There are contrasting examples of cinematic excellence. Tinker, Tailor, Soldier, Spy is a contemporaneous cerebral thriller marketed as such. It also was critically acclaimed. But with its who's who ensemble cast, deliberate pacing, inside baseball machinations, and epic scope, and predecessor mini-series, Tinker did not surprise ticket-buyers. They entered the darkened cinema knowing they would be treated to an all but forgotten Cold War era of spies and counter-spies, shrouded in jargon and cigarette smoke. Trust no one; go to Budapest; meet your demise -- without ever realizing it was all about the pointlessness of geopolitical balance.
Perhaps we prefer our nihilism with the veneer of ideology.

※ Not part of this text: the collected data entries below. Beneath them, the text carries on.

/-- The fields of a full-word instruction; events and pair words have none. -/
def fieldsOf (i : Instr) : Option Fields :=
  match i with
  | .nop h => some (fields0 h 0x00 0)
  | .rep sw sd sa sb sc cnt => some (fieldsN ⟨sw, .em⟩ 0x01 0 0 0 0 0
      (sc.toNat * 2 ^ 12 + sb.toNat * 2 ^ 10 + sa.toNat * 2 ^ 8 + sd.toNat * 2 ^ 6 + cnt.toNat))
  | .bra h w => some (fieldsI h 0x02 0 0 0 w)
  | .brc h neg gf w => some (fieldsI h 0x03 neg.toNat 0 gf.toNat w)
  | .jmpi h a => some (fieldsK h 0x04 0 noOpd a noOpd noOpd 0)
  | .call h d w => some (fieldsI h 0x05 0 d.num 0 w)
  | .ret h a => some (fieldsK h 0x06 0 noOpd a noOpd noOpd 0)
  | .join h tile => some (fields0 h 0x07 tile.toNat)
  | .exit h => some (fields0 h 0x08 0)
  | .tail h => some (fields0 h 0x09 0)
  | .yield h => some (fields0 h 0x0A 0)
  | .trap h code => some (fieldsN h 0x0B 0 0 0 0 0 code.toNat)
  | .tretReplay h => some (fields0 h 0x0C 0)
  | .tretResume h => some (fields0 h 0x0C 1)
  | .waitw h cd d a b c tmo scl sc => some (fieldsK h 0x0D cd.code d a b c (tmo.toNat * 2 ^ 8 + scl.toNat * 2 ^ 6 + sc.code * 2 ^ 3))
  | .barArriveWait h n => some (fieldsN h 0x0E 0 0 0 0 0 n.toNat)
  | .barArrive h n => some (fieldsN h 0x0E 1 0 0 0 0 n.toNat)
  | .barWait h n => some (fieldsN h 0x0E 2 0 0 0 0 n.toNat)
  | .rdsr h d sr => some (fieldsK h 0x0F 0 d noOpd noOpd noOpd sr.code)
  | .wrsr h sr a => some (fieldsK h 0x0F 1 noOpd a noOpd noOpd sr.code)
  | .ems sw kd => some (fieldsN ⟨sw, .em⟩ 0x10 0 kd 0 0 0 0)
  | .eml sw gf ka => some (fieldsN ⟨sw, .em⟩ 0x10 1 0 ka 0 0 gf.toNat)
  | .ema sw gf => some (fieldsN ⟨sw, .em⟩ 0x10 2 0 0 0 0 gf.toNat)
  | .emn sw gf => some (fieldsN ⟨sw, .em⟩ 0x10 3 0 0 0 0 gf.toNat)
  | .emo sw gf => some (fieldsN ⟨sw, .em⟩ 0x10 4 0 0 0 0 gf.toNat)
  | .cms sw p kd => some (fieldsN ⟨sw, .em⟩ 0x10 5 kd 0 0 0 p.toNat)
  | .cml sw p ka => some (fieldsN ⟨sw, .em⟩ 0x10 6 0 ka 0 0 p.toNat)
  | .cmx sw op ka => some (fieldsN ⟨sw, .em⟩ 0x10 7 0 ka 0 0 op.toNat)
  | .part h sz => some (fieldsN h 0x11 0 0 0 0 0 sz.toNat)
  | .xiset h (.imm v) => some (fieldsN h 0x12 0 0 0 0 0 (2 ^ 8 + v.toNat))
  | .xiset h (.k n) => some (fieldsN h 0x12 0 0 n 0 0 0)
  | .lnch h ka => some (fieldsN h 0x13 0 0 ka 0 0 0)
  | .wcan h lvl ka => some (fieldsN h 0x14 lvl.toNat 0 ka 0 0 0)
  | .movwWrite h w k => some (fieldsN h 0x15 0 w k 0 0 0)
  | .movwRead h k w => some (fieldsN h 0x15 1 k w 0 0 0)
  | .iadd h d a b => some (fieldsX h 0x20 0 d a b noOpd 0)
  | .iaddc h d a b => some (fieldsX h 0x20 1 d a b noOpd 0)
  | .isub h d a b => some (fieldsX h 0x21 0 d a b noOpd 0)
  | .isubb h d a b => some (fieldsX h 0x21 1 d a b noOpd 0)
  | .imul h d a b => some (fieldsX h 0x22 0 d a b noOpd 0)
  | .imulh h d a b => some (fieldsX h 0x22 1 d a b noOpd 0)
  | .imulhN h d a b => some (fieldsX h 0x22 2 d a b noOpd 0)
  | .imad h d a b c => some (fieldsX h 0x23 0 d a b c 0)
  | .imin h n d a b => some (fieldsX h 0x24 n.toNat d a b noOpd 0)
  | .imax h n d a b => some (fieldsX h 0x25 n.toNat d a b noOpd 0)
  | .iabs h d a => some (fieldsX h 0x26 0 d a noOpd noOpd 0)
  | .ineg h d a => some (fieldsX h 0x26 1 d a noOpd noOpd 0)
  | .idiv h d a b => some (fieldsX h 0x27 0 d a b noOpd 0)
  | .idivN h d a b => some (fieldsX h 0x27 1 d a b noOpd 0)
  | .irem h d a b => some (fieldsX h 0x27 2 d a b noOpd 0)
  | .iremN h d a b => some (fieldsX h 0x27 3 d a b noOpd 0)
  | .and h d a b => some (fieldsX h 0x28 0 d a b noOpd 0)
  | .or h d a b => some (fieldsX h 0x28 1 d a b noOpd 0)
  | .xor h d a b => some (fieldsX h 0x28 2 d a b noOpd 0)
  | .andn h d a b => some (fieldsX h 0x28 3 d a b noOpd 0)
  | .not h d a => some (fieldsX h 0x28 4 d a noOpd noOpd 0)
  | .shl h d a b => some (fieldsX h 0x29 0 d a b noOpd 0)
  | .shr h d a b => some (fieldsX h 0x29 1 d a b noOpd 0)
  | .sar h d a b => some (fieldsX h 0x29 2 d a b noOpd 0)
  | .rot h d a b => some (fieldsX h 0x29 3 d a b noOpd 0)
  | .bfx h sg d a b => some (fieldsX h 0x2A sg.toNat d a b noOpd 0)
  | .bfi h d a b c => some (fieldsX h 0x2B 0 d a b c 0)
  | .popc h d a => some (fieldsX h 0x2C 0 d a noOpd noOpd 0)
  | .clz h d a => some (fieldsX h 0x2C 1 d a noOpd noOpd 0)
  | .brev h d a => some (fieldsX h 0x2C 2 d a noOpd noOpd 0)
  | .sel h d a b => some (fieldsX h 0x2D 0 d a b noOpd 0)
  | .selZ h d a b c => some (fieldsX h 0x2D 0 d a b c 1)
  | .iset h q none a b => some (fieldsX h 0x2E q.code noOpd a b noOpd 0)
  | .iset h q (some d) a b => some (fieldsX h 0x2E q.code d a b noOpd 1)
  | .mov h d a => some (fieldsX h 0x30 0 d a noOpd noOpd 0)
  | .movi h d tag v => some (fieldsI h 0x30 1 d.num (d.kind * 128 + tag.toNat) v)
  | .retag h tag d a => some (fieldsX h 0x30 2 d a noOpd noOpd tag.toNat)
  | .cadd h d a b => some (fieldsX h 0x31 0 d a b noOpd 0)
  | .cmk h d a => some (fieldsX h 0x32 0 d a noOpd noOpd 0)
  | .clen h d a => some (fieldsX h 0x33 0 d a noOpd noOpd 0)
  | .crst h d a b => some (fieldsX h 0x34 0 d a b noOpd 0)
  | .fadd h r d a b => some (fieldsX h 0x40 r.code d a b noOpd 0)
  | .fsub h r d a b => some (fieldsX h 0x41 r.code d a b noOpd 0)
  | .fmul h r d a b => some (fieldsX h 0x42 r.code d a b noOpd 0)
  | .ffma h r d a b c => some (fieldsX h 0x43 r.code d a b c 0)
  | .fmin h d a b => some (fieldsX h 0x44 0 d a b noOpd 0)
  | .fmax h d a b => some (fieldsX h 0x44 1 d a b noOpd 0)
  | .fminm h d a b => some (fieldsX h 0x44 2 d a b noOpd 0)
  | .fmaxm h d a b => some (fieldsX h 0x44 3 d a b noOpd 0)
  | .fset h q none a b => some (fieldsX h 0x45 q.code noOpd a b noOpd 0)
  | .fset h q (some d) a b => some (fieldsX h 0x45 q.code d a b noOpd 1)
  | .fclass h d a => some (fieldsX h 0x46 0 d a noOpd noOpd 0)
  | .frnd h r x d a => some (fieldsX h 0x47 r.code d a noOpd noOpd x.toNat)
  | .f2i h r n d a => some (fieldsX h 0x48 r.code d a noOpd noOpd n.toNat)
  | .i2f h r n d a => some (fieldsX h 0x49 r.code d a noOpd noOpd n.toNat)
  | .fpk h r d a b => some (fieldsX h 0x4A r.code d a b noOpd 0)
  | .fupk h hi d a => some (fieldsX h 0x4B hi.toNat d a noOpd noOpd 0)
  | .badd2 h r d a b => some (fieldsX h 0x4C r.code d a b noOpd 0)
  | .bmul2 h r d a b => some (fieldsX h 0x4D r.code d a b noOpd 0)
  | .bfma2 h r d a b c => some (fieldsX h 0x4E r.code d a b c 0)
  | .bmin2 h d a b => some (fieldsX h 0x4F 0 d a b noOpd 0)
  | .bmax2 h d a b => some (fieldsX h 0x4F 1 d a b noOpd 0)
  | .ftwos h d a b => some (fieldsX h 0x50 0 d a b noOpd 0)
  | .ftwop h d a b => some (fieldsX h 0x51 0 d a b noOpd 0)
  | .frcp h d a => some (fieldsX h 0x52 0 d a noOpd noOpd 0)
  | .frsq h d a => some (fieldsX h 0x52 1 d a noOpd noOpd 0)
  | .fsqrt h d a => some (fieldsX h 0x52 2 d a noOpd noOpd 0)
  | .fexp2 h d a => some (fieldsX h 0x52 3 d a noOpd noOpd 0)
  | .flog2 h d a => some (fieldsX h 0x52 4 d a noOpd noOpd 0)
  | .fsint h d a => some (fieldsX h 0x52 5 d a noOpd noOpd 0)
  | .fcost h d a => some (fieldsX h 0x52 6 d a noOpd noOpd 0)
  | .ftanh h d a => some (fieldsX h 0x52 7 d a noOpd noOpd 0)
  | .rota h d a b => some (fieldsX h 0x53 0 d a b noOpd 0)
  | .fdiv h r d a b => some (fieldsX h 0x54 r.code d a b noOpd 0)
  | .shflIdx h d a b => some (fieldsX h 0x60 0 d a b noOpd 0)
  | .shflUp h d a b => some (fieldsX h 0x60 1 d a b noOpd 0)
  | .shflDown h d a b => some (fieldsX h 0x60 2 d a b noOpd 0)
  | .shflXor h d a b => some (fieldsX h 0x60 3 d a b noOpd 0)
  | .pswp h .plain d a => some (fieldsX h 0x61 0 d a noOpd noOpd 0)
  | .pswp h .lo d a => some (fieldsX h 0x61 1 d a noOpd noOpd 0)
  | .pswp h .hi d a => some (fieldsX h 0x61 2 d a noOpd noOpd 0)
  | .voteAny h w d a => some (fieldsX h 0x62 0 d a noOpd noOpd w.toNat)
  | .voteAll h w d a => some (fieldsX h 0x62 1 d a noOpd noOpd w.toNat)
  | .voteBallot h d a => some (fieldsX h 0x62 2 d a noOpd noOpd 0)
  | .reduxAddI32 h d a => some (fieldsX h 0x63 0 d a noOpd noOpd 0)
  | .reduxAddF32 h d a => some (fieldsX h 0x63 1 d a noOpd noOpd 0)
  | .reduxMin h d a => some (fieldsX h 0x63 2 d a noOpd noOpd 0)
  | .reduxMax h d a => some (fieldsX h 0x63 3 d a noOpd noOpd 0)
  | .reduxMinN h d a => some (fieldsX h 0x63 4 d a noOpd noOpd 0)
  | .reduxMaxN h d a => some (fieldsX h 0x63 5 d a noOpd noOpd 0)
  | .reduxFmin h d a => some (fieldsX h 0x63 6 d a noOpd noOpd 0)
  | .reduxFmax h d a => some (fieldsX h 0x63 7 d a noOpd noOpd 0)
  | .reduxAnd h d a => some (fieldsX h 0x63 8 d a noOpd noOpd 0)
  | .reduxOr h d a => some (fieldsX h 0x63 9 d a noOpd noOpd 0)
  | .reduxXor h d a => some (fieldsX h 0x63 10 d a noOpd noOpd 0)
  | .scan h ex o d a => some (fieldsX h 0x64 ex.toNat d a noOpd noOpd o.code)
  | .rdln h tile d => some (fieldsX h 0x65 0 d noOpd noOpd noOpd tile.toNat)
  | .ld h scl lim pred conv d a b c => some (fieldsLoad h 0x70 scl (.weak lim pred) conv d a b c)
  | .ldStrong h scl sc conv d a b => some (fieldsLoad h 0x70 scl (.strong sc) conv d a b .none)
  | .ldk h scl mode conv d a b c => some (fieldsLoad h 0x71 scl mode conv d a b c)
  | .st h scl acc ns conv a b c => some (fieldsStore h 0x72 scl none acc ns conv a b c)
  | .stStrong h scl sc acc ns conv a b c => some (fieldsStore h 0x72 scl (some sc) acc ns conv a b c)
  | .stk h scl mode acc ns conv a b c => some (fieldsStore h 0x73 scl mode acc ns conv a b c)
  | .ldh h scl conv d a b => some (fieldsStash h 0x74 0 scl false conv d a b noOpd)
  | .ldhWf h scl conv d a b => some (fieldsStash h 0x74 1 scl false conv d a b noOpd)
  | .ldhWfe h scl conv d a b => some (fieldsStash h 0x74 2 scl false conv d a b noOpd)
  | .sth h scl acc conv a b c => some (fieldsStash h 0x75 0 scl acc conv noOpd a b c)
  | .sthSf h scl acc conv a b c => some (fieldsStash h 0x75 1 scl acc conv noOpd a b c)
  | .sthWesf h scl acc conv a b c => some (fieldsStash h 0x75 2 scl acc conv noOpd a b c)
  | .smap h n a b c => some (fieldsN h 0x76 0 0 a b c (0x7000 + n.toNat))
  | .sunmap h n => some (fieldsN h 0x77 0 0 0 0 0 n.toNat)
  | .sflush h n => some (fieldsN h 0x77 1 0 0 0 0 n.toNat)
  | .tpl h a => some (fieldsK h 0x78 0 noOpd a noOpd noOpd 0)
  | .tplT h => some (fields0 h 0x78 1)
  | .acpt h d => some (fieldsK h 0x79 0 d noOpd noOpd noOpd 0)
  | .redem h d => some (fieldsK h 0x7A 0 d noOpd noOpd noOpd 0)
  | .pft h scl lim lvl line a b => some (fieldsK h 0x7B (memFn scl false) noOpd a b noOpd
      (lim.toNat * 2 ^ 8 + lvl.toNat * 2 ^ 6 + line.toNat * 2 ^ 5))
  | .gath h esz d a b c => some (fieldsN h 0x7C 0 d a b c (0xF000 + esz.toNat * 2 ^ 6))
  | .scatAddF32 h d a b c => some (fieldsN h 0x7D 0 d a b c 0xF000)
  | .scatAddI32 h d a b c => some (fieldsN h 0x7D 1 d a b c 0xF000)
  | .scatMin h d a b c => some (fieldsN h 0x7D 2 d a b c 0xF000)
  | .scatMax h d a b c => some (fieldsN h 0x7D 3 d a b c 0xF000)
  | .scatOr h d a b c => some (fieldsN h 0x7D 4 d a b c 0xF000)
  | .tclr h => some (fields0 h 0x7E 0)
  | .atAdd h sc scl ty d a b c => some (fieldsAt h 0x90 0 sc scl ty d a b c)
  | .atMin h sc scl ty d a b c => some (fieldsAt h 0x90 1 sc scl ty d a b c)
  | .atMax h sc scl ty d a b c => some (fieldsAt h 0x90 2 sc scl ty d a b c)
  | .atAnd h sc scl ty d a b c => some (fieldsAt h 0x90 3 sc scl ty d a b c)
  | .atOr h sc scl ty d a b c => some (fieldsAt h 0x90 4 sc scl ty d a b c)
  | .atXor h sc scl ty d a b c => some (fieldsAt h 0x90 5 sc scl ty d a b c)
  | .atExch h sc scl ty d a b c => some (fieldsAt h 0x90 6 sc scl ty d a b c)
  | .atCas h sc scl ty d a b c => some (fieldsAt h 0x90 7 sc scl ty d a b c)
  | .redAdd h sc scl ty a b c => some (fieldsAt h 0x91 0 sc scl ty noOpd a b c)
  | .redMin h sc scl ty a b c => some (fieldsAt h 0x91 1 sc scl ty noOpd a b c)
  | .redMax h sc scl ty a b c => some (fieldsAt h 0x91 2 sc scl ty noOpd a b c)
  | .redAnd h sc scl ty a b c => some (fieldsAt h 0x91 3 sc scl ty noOpd a b c)
  | .redOr h sc scl ty a b c => some (fieldsAt h 0x91 4 sc scl ty noOpd a b c)
  | .redXor h sc scl ty a b c => some (fieldsAt h 0x91 5 sc scl ty noOpd a b c)
  | .bind h d a b c => some (fieldsN h 0x92 0 d a b c 0xF000)
  | .bindUn h a => some (fieldsN h 0x92 0 0 a 0 0 0x4001)
  | .acq h tmo sc a b => some (fieldsN h 0x93 0 0 a b 0 (0x6000 + tmo.toNat * 2 ^ 8 + sc.code * 2 ^ 3))
  | .rel h sc a => some (fieldsN h 0x94 0 0 a 0 0 (0x4000 + sc.code * 2 ^ 3))
  | .fence h sc => some (fieldsN h 0x95 0 0 0 0 0 (sc.code * 2 ^ 3))
  | .publ h a => some (fieldsN h 0x96 0 0 a 0 0 0x4000)
  | .tld h scl conv d a b => some (fieldsStash h 0xA0 0 scl false conv d a b noOpd)
  | .tst h scl acc conv a b c => some (fieldsStash h 0xA1 0 scl acc conv noOpd a b c)
  | .burn h scl a b => some (fieldsStash h 0xA2 0 scl false 0 noOpd a b noOpd)
  | .life h scl d a b => some (fieldsStash h 0xA3 0 scl false 0 d a b noOpd)
  | .tinit h scl a b => some (fieldsStash h 0xA4 0 scl false 0 noOpd a b noOpd)
  | .ofill h rf ns sb conv d a b c => some (fieldsK h 0xB0 0 (.k d) a b c
      (rf.toNat * 2 ^ 11 + ns.toNat * 2 ^ 10 + sb.toNat * 2 ^ 9 + conv.toNat))
  | .ofillAssay h d a c => some (fieldsK h 0xB0 1 (.k d) (.k a) noOpd c 0)
  | .awset h w a b => some (fieldsN h 0xB1 0 0 a b 0 (0x6000 + w.toNat))
  | .accrd h d a b => some (fieldsK h 0xB2 0 d a b noOpd 0)
  | .accrdW h d a b => some (fieldsK h 0xB2 1 d a b noOpd 0)
  | .accwr h a b c => some (fieldsK h 0xB3 0 noOpd a b c 0)
  | .accrel h a => some (fieldsK h 0xB4 0 noOpd a noOpd noOpd 0)
  | .lwait h tmo d a b => some (fieldsK h 0xC0 0 d a b noOpd (tmo.toNat * 2 ^ 8))
  | .ldone h a b => some (fieldsK h 0xC1 0 noOpd a b noOpd 0)
  | .lqry h d a b => some (fieldsK h 0xC2 0 d a b noOpd 0)
  | .kvx h d a b c => some (fieldsK h 0xC3 0 d (.k a) b c 0)
  | .pfxh h d a b => some (fieldsN h 0xC4 0 d a b 0 0xE000)
  | .pfxm h d a b => some (fieldsN h 0xC5 0 d a b 0 0xE000)
  | .pfxpPin h a b => some (fieldsN h 0xC6 0 0 a b 0 0x6000)
  | .pfxpUnpin h a b => some (fieldsN h 0xC6 1 0 a b 0 0x6000)
  | .pfxpInsert h a b c => some (fieldsN h 0xC6 2 0 a b c 0x7000)
  | .wqpop h d => some (fieldsN h 0xC7 0 d 0 0 0 0x8000)
  | .larr h sc d a b c => some (fieldsN h 0xC8 0 d a b c (0xF000 + sc.code * 2 ^ 3))
  | .rnext h d a b => some (fieldsN h 0xC9 0 d a b 0 0xE000)
  | .xra h op tmo n1 d a b c => some (fieldsN h 0xD0 0 d a b c (tmo.toNat * 2 ^ 12 + op.toNat * 2 ^ 9 + n1.toNat))
  | .xrc h a c => some (fieldsN h 0xD1 0 0 a 0 c 0)
  | .xrw h d a => some (fieldsN h 0xD2 0 d a 0 0 0)
  | .xrf h a => some (fieldsN h 0xD3 0 0 a 0 0 0)
  | .oclm h d n => some (fieldsN h 0xF0 0 d 0 0 0 n.toNat)
  | .orel h a n => some (fieldsN h 0xF1 0 0 a 0 0 n.toNat)
  | .orelRe h a n => some (fieldsN h 0xF1 0 0 a 0 0 (2 ^ 7 + n.toNat))
  | .owait h a n => some (fieldsN h 0xF2 0 0 a 0 0 n.toNat)
  | .mma h fmt mx d a b => some (fieldsN h 0xF3 0 d a b 0 (fmt.toNat * 2 ^ 2 + mx.toNat))
  | .mmas h pat fmt d a b c => some (fieldsN h 0xF4 0 d a b c (pat.toNat * 2 ^ 5 + fmt.toNat * 2 ^ 2))
  | .mmah h pv cnt1 bit hr fmt fill mx d a b => some (fieldsN h 0xF5 0 d a b (pv.toNat * 128 + cnt1.toNat)
      (bit.toNat * 2 ^ 8 + hr.toNat * 2 ^ 5 + fmt.toNat * 2 ^ 2 + fill.toNat * 2 + mx.toNat))
  | .assay h bit hr sink loc cnt1 d a b c => some (fieldsN h 0xF6 0 d a b c
      (bit.toNat * 2 ^ 8 + hr.toNat * 2 ^ 5 + sink.toNat * 2 ^ 4 + loc.toNat * 2 ^ 3 + cnt1.toNat))
  | .hmopAnd h d a b => some (fieldsN h 0xF7 0 d a b 0 0)
  | .hmopOr h d a b => some (fieldsN h 0xF7 1 d a b 0 0)
  | .hmopAndn h d a b => some (fieldsN h 0xF7 2 d a b 0 0)
  | .hmopSet h d lo n1 => some (fieldsN h 0xF7 3 d 0 0 0 (lo.toNat * 2 ^ 8 + n1.toNat))
  | .hmopClear h d lo n1 => some (fieldsN h 0xF7 4 d 0 0 0 (lo.toNat * 2 ^ 8 + n1.toNat))
  | .hmopCount h d a lo n1 => some (fieldsN h 0xF7 5 d a 0 0 (lo.toNat * 2 ^ 8 + n1.toNat))
  | .accz h a b => some (fieldsN h 0xF8 0 0 a b 0 0)
  | .accsig h a b => some (fieldsN h 0xF9 0 0 a b 0 0)
  | _ => none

The American, thus, shows how important expectations are. It is a movie about the expectations an assassin can rightly have about his colleagues, the expectations a client should have about a prostitute and vice versa, the expectations those who confess might have about the clergy, and, ultimately, the expectations of an audience toward a work of art.
It has a moral. Expectations serve no purpose but to be disappointed.